BEGIN Records supplied

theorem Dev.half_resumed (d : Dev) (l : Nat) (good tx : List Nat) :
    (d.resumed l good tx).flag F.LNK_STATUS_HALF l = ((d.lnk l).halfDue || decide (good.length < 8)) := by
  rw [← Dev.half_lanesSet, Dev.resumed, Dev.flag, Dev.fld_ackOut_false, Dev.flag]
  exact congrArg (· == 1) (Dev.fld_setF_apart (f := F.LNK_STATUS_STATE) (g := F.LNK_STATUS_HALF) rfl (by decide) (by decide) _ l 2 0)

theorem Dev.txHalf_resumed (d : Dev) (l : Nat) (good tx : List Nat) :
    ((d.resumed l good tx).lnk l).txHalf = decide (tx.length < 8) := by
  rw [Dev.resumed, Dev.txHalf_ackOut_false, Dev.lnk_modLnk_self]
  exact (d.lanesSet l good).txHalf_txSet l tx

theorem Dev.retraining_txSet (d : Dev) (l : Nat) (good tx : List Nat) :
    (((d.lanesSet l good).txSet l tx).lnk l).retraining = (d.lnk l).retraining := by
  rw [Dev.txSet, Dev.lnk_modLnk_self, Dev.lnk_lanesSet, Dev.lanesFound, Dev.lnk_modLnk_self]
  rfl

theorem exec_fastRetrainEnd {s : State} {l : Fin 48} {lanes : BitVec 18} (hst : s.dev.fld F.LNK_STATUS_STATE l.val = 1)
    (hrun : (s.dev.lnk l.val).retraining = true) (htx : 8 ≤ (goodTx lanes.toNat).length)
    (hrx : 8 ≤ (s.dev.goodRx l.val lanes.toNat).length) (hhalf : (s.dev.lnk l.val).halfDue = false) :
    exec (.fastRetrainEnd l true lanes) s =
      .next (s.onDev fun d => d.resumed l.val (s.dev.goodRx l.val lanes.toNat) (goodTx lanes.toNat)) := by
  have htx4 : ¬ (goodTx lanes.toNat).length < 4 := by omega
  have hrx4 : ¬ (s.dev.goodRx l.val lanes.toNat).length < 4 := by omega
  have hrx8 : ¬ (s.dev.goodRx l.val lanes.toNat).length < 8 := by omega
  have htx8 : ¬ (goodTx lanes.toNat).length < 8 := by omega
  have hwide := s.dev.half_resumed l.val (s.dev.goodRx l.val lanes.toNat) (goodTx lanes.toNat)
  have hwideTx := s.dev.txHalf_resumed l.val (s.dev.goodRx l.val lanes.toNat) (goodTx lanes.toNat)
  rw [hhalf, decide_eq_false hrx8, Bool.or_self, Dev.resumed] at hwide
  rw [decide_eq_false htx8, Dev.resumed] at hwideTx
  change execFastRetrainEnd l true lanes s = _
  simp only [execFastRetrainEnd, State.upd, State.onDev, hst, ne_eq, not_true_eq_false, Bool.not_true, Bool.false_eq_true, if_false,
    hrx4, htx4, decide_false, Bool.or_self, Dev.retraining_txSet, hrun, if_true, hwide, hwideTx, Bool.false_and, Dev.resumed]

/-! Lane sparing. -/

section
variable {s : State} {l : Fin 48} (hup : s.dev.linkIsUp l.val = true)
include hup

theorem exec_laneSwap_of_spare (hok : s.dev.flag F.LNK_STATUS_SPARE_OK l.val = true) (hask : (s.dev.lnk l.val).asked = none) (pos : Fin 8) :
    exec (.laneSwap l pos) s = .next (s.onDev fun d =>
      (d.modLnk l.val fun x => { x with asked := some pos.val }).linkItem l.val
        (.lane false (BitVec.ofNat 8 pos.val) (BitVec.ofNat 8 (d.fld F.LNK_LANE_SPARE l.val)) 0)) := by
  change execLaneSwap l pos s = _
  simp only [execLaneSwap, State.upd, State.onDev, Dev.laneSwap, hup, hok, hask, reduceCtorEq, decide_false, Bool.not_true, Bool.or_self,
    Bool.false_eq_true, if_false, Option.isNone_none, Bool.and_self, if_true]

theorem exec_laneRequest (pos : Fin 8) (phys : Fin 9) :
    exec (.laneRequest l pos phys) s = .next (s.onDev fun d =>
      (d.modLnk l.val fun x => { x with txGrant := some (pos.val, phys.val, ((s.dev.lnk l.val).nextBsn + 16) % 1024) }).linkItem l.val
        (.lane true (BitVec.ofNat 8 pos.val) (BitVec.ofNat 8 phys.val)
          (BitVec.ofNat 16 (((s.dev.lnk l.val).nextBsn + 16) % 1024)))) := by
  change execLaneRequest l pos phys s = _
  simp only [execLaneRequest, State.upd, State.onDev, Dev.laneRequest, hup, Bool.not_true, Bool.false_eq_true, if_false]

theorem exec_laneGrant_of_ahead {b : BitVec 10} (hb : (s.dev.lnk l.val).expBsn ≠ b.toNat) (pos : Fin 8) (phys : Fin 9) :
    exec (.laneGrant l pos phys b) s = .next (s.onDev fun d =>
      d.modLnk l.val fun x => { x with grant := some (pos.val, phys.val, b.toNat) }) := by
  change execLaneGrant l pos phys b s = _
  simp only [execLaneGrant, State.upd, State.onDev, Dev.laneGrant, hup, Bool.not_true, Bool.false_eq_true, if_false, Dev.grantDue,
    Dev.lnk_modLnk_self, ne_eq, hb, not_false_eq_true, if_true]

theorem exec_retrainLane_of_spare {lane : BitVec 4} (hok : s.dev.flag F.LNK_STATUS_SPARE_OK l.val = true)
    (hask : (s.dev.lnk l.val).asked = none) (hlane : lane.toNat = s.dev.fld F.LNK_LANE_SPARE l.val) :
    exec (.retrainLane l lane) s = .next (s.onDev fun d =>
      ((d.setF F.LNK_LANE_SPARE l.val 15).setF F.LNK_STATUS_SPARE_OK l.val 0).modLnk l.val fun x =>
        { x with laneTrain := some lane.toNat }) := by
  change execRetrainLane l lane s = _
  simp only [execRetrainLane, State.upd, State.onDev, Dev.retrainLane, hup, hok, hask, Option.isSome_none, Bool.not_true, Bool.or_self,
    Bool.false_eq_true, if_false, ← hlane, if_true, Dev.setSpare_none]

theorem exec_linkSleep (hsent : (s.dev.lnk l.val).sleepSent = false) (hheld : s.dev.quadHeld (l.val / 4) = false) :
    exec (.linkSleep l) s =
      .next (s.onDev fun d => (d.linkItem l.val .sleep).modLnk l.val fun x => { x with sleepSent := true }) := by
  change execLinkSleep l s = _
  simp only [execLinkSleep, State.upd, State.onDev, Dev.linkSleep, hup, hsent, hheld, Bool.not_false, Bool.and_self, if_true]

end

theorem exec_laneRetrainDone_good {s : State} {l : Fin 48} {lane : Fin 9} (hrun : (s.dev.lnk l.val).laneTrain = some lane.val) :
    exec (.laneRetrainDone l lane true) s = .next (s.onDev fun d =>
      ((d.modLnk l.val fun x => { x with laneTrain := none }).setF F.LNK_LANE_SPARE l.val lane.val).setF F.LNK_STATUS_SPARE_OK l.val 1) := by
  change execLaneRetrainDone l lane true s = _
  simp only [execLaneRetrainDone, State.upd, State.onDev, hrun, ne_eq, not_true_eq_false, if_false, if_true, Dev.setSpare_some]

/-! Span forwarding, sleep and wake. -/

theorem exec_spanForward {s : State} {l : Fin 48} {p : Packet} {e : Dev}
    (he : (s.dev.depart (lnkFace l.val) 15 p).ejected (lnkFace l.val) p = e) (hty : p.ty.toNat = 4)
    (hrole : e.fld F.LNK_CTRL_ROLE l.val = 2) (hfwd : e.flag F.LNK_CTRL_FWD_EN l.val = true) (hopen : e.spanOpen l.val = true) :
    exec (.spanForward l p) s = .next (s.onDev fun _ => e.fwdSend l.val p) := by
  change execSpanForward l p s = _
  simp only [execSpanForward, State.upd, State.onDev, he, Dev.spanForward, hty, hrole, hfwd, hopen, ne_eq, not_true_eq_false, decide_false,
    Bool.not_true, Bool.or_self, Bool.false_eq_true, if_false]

END Records supplied

- _Your assignment_
Wherever the line holding "hwideTx, Bool.false_and, Dev.resumed]" falls in the entries above, copy exactly from it through the line holding "theorem exec_laneRequest (pos", inclusive, and add nothing.

- _Worked solution_
    hrx4, htx4, decide_false, Bool.or_self, Dev.retraining_txSet, hrun, if_true, hwide, hwideTx, Bool.false_and, Dev.resumed]

/-! Lane sparing. -/

section
variable {s : State} {l : Fin 48} (hup : s.dev.linkIsUp l.val = true)
include hup

theorem exec_laneSwap_of_spare (hok : s.dev.flag F.LNK_STATUS_SPARE_OK l.val = true) (hask : (s.dev.lnk l.val).asked = none) (pos : Fin 8) :
    exec (.laneSwap l pos) s = .next (s.onDev fun d =>
      (d.modLnk l.val fun x => { x with asked := some pos.val }).linkItem l.val
        (.lane false (BitVec.ofNat 8 pos.val) (BitVec.ofNat 8 (d.fld F.LNK_LANE_SPARE l.val)) 0)) := by
  change execLaneSwap l pos s = _
  simp only [execLaneSwap, State.upd, State.onDev, Dev.laneSwap, hup, hok, hask, reduceCtorEq, decide_false, Bool.not_true, Bool.or_self,
    Bool.false_eq_true, if_false, Option.isNone_none, Bool.and_self, if_true]

theorem exec_laneRequest (pos : Fin 8) (phys : Fin 9) :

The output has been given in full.